* Task directions: Compute how many lines in the listing below hold the string "ended", then state only the result.

* Working data:
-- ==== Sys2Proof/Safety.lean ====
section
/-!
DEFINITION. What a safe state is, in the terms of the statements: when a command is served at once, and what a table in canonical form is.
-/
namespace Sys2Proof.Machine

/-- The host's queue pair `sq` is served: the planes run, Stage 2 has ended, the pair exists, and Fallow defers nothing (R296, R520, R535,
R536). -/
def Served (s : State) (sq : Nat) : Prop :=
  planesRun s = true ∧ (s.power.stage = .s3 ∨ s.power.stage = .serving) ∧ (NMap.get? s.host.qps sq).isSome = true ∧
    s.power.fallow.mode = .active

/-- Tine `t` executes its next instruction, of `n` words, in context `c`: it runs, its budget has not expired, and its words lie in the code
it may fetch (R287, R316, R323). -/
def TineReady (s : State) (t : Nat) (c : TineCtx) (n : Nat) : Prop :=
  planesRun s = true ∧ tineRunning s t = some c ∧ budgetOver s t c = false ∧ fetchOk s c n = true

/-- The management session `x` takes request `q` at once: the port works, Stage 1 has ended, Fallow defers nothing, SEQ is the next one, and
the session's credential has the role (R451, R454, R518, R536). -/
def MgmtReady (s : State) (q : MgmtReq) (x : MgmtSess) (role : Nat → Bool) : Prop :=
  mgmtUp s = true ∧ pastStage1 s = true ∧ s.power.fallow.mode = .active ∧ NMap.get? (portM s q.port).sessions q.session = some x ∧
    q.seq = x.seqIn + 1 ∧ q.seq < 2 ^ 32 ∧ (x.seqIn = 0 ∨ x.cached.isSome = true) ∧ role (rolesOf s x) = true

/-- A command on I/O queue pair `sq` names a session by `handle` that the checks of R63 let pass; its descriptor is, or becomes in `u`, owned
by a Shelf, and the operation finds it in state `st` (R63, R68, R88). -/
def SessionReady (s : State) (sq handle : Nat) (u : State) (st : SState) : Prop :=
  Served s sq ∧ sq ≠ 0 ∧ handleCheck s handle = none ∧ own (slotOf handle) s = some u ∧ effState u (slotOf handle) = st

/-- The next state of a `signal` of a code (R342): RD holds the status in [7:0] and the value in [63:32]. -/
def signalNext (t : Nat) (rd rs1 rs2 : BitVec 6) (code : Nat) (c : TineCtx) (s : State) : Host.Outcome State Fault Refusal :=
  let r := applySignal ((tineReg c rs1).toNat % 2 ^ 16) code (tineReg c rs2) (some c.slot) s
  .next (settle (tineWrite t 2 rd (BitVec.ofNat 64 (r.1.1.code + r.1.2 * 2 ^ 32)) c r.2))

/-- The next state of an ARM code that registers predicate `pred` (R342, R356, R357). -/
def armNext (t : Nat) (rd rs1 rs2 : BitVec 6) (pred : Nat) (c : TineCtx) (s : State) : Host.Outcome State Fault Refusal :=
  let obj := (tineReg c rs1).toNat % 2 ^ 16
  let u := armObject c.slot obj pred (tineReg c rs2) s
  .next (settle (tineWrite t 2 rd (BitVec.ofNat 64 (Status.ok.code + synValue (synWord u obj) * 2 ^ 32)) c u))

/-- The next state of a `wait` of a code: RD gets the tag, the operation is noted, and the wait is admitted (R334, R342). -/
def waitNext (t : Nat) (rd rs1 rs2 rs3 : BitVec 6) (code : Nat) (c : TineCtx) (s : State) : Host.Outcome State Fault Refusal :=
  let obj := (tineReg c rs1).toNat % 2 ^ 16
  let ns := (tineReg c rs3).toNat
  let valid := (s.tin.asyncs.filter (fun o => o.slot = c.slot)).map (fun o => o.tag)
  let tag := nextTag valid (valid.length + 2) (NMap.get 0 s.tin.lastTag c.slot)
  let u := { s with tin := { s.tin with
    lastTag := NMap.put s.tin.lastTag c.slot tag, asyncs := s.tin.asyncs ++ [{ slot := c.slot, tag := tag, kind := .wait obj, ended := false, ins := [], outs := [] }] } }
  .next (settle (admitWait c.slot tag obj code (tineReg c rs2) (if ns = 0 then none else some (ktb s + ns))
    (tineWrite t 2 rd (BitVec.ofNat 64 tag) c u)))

* Response to this exercise: 3